In 1982 HCF celebrated its 50th anniversary. Its Annual Report reviewed its development since 1932.

In 1983 the Federal Government introduced Medicare (Medibank's replacement) to cover medical and public hospital treatment. Health insurers were prevented from paying medical benefits.

Like other registered health funds, HCF ceased to pay medical benefits on 1 February 1984 and its health insurance products started to focus on benefits outside the Medicare scope. HCF extended and was able to offer more than just hospital, ambulance and ancillary cover. It also offered a wide range of life insurance products and, as agents, travel insurance.

By the end of 1986 the HCF computer network linked every branch office with operational departments. The benefits for the member and staff are speedier membership and claim transactions. Full service agents operate at outlets in country areas where membership and claims may be lodged and processed.

HCF's first Dental Centre was opened in HCF House to provide members with dental treatment for most routine services on 3 November 1986.

===The changing years 1992–2002===

The first HCF Eyecare Centre was opened in July 1992 in George Street, Sydney. This was soon followed by more centres around metropolitan Sydney.

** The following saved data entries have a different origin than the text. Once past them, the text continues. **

/-- The operands of `TP_EMIT` after its number: the fields that follow the frame stand where the encoder puts them. -/
theorem decodeTpEmit_encode (t : Tags) (f : TouchpadFrame) (es : List TouchEntry) (r : Vector Bool 6) (h : es.length ≤ 6) :
    decodeTpEmit (encode t (.tpEmit f es r)) = some (.tpEmit f es r) := by
  have l := encodeTouchFrame_length f
  have count : byteAt (encode t (.tpEmit f es r)) (1 + touchFrameLen) = BitVec.ofNat 8 es.length := by
    have g := byteAt_length (0x44 :: encodeTouchFrame f) (BitVec.ofNat 8 es.length) (byteOfSlotSet r :: es.flatMap encodeEntry)
    rwa [List.length_cons, l, Nat.add_comm] at g
  have mask : byteAt (encode t (.tpEmit f es r)) (2 + touchFrameLen) = byteOfSlotSet r := by
    have g := byteAt_append_right (0x44 :: encodeTouchFrame f)
      (BitVec.ofNat 8 es.length :: byteOfSlotSet r :: es.flatMap encodeEntry) 1
    rwa [List.length_cons, l, show touchFrameLen + 1 + 1 = 2 + touchFrameLen from rfl] at g
  have entries := decodeEntries_flatMap es (off := 3 + touchFrameLen) (bs := encode t (.tpEmit f es r))
    (a := 0x44 :: (encodeTouchFrame f ++ [BitVec.ofNat 8 es.length, byteOfSlotSet r])) (t := []) (by simp [encode])
    (by simp [l]; omega)
  have frame := decodeTouchFrame_encodeTouchFrame (bs := encode t (.tpEmit f es r)) (off := 1) (a := [0x44]) (f := f) rfl rfl
  have n : (BitVec.ofNat 8 es.length).toNat = es.length := by
    rw [BitVec.toNat_ofNat]
    omega
  simp only [decodeTpEmit, count, mask, n, entries, frame, slotSetOf_byteOfSlotSet, if_pos h, Option.map]

theorem decodeKeyFrame_encodeKeyFrame {off : Nat} {bs a t : List Byte} {f : KeyboardFrame}
    (hb : bs = a ++ (encodeKeyFrame f ++ t)) (h : off = a.length) : decodeKeyFrame bs off = f := by
  subst h hb
  obtain ⟨c, m, k, n⟩ := f
  have e : a ++ (encodeKeyFrame { counter := c, modifiers := m, keys := k, fn := n } ++ t)
      = (a ++ [c, m]) ++ (k.toList ++ (byteOfBool n :: t)) := by simp [encodeKeyFrame]
  unfold decodeKeyFrame
  congr 1
  · exact byteAt_length a c _
  · rw [byteAt_append_right]
    rfl
  · rw [e]
    exact bytesAt_exact (a ++ [c, m]) _ k _ (by simp)
  · rw [e, ← List.append_assoc]
    have g := byteAt_length (a ++ [c, m] ++ k.toList) (byteOfBool n) t
    simp only [List.length_append, Vector.length_toList, List.length_cons, List.length_nil, Nat.add_assoc, Nat.reduceAdd] at g
    rw [g]
    exact boolOf_byteOfBool n

@[simp] theorem encodeCfgEntry_length (e : CfgEntry) : (encodeCfgEntry e).length = 9 := by simp [encodeCfgEntry]

theorem decodeCfgEntry_encodeCfgEntry {off : Nat} {bs a t : List Byte} {e : CfgEntry} (hb : bs = a ++ (encodeCfgEntry e ++ t))
    (h : off = a.length) : decodeCfgEntry bs off = e := by
  subst h hb
  obtain ⟨p, v⟩ := e
  unfold decodeCfgEntry
  congr 1
  · exact byteAt_length a p _
  · exact wordAt_exact (a := a ++ [p]) (t := t) (by simp [encodeCfgEntry]) (by simp) rfl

In June 2000, HCF established The HCF Health and Medical Research Foundation. The Foundation is a not for profit charitable trust established to encourage medical research of all kinds and research and enquiry into the provision, administration and delivery of health services in Australia for the benefit of HCF contributors and the public generally.

On 1 July 2000, the Australian Government introduced Lifetime Health Cover initiative, encouraging younger people to take out health insurance. HCF's membership increased by 35% to 336,499 members by the end of 30 June 2001

In 2001 the HCF Regional & Rural Oral Health Program was launched in order to provide its members in the regional and rural areas of NSW quality dental service on a low-cost basis. By the end of 2007, it had expanded to include Queensland and Victoria members with over 1,500 participating dentists across these states. By 2010 there were over 3,000 providers registered on the HCF Oral Health program across Victoria, Queensland, ACT, South Australia and regional NSW. It has been treating over 65,000 HCF members each year.

===2002 and beyond===

In November 2002 HCF acquired IOR Australia Pty Ltd, a registered health benefit organisation previously owned by IOR Friendly Society Limited. IOR had most of its policy holders in Victoria, Queensland and South Australia.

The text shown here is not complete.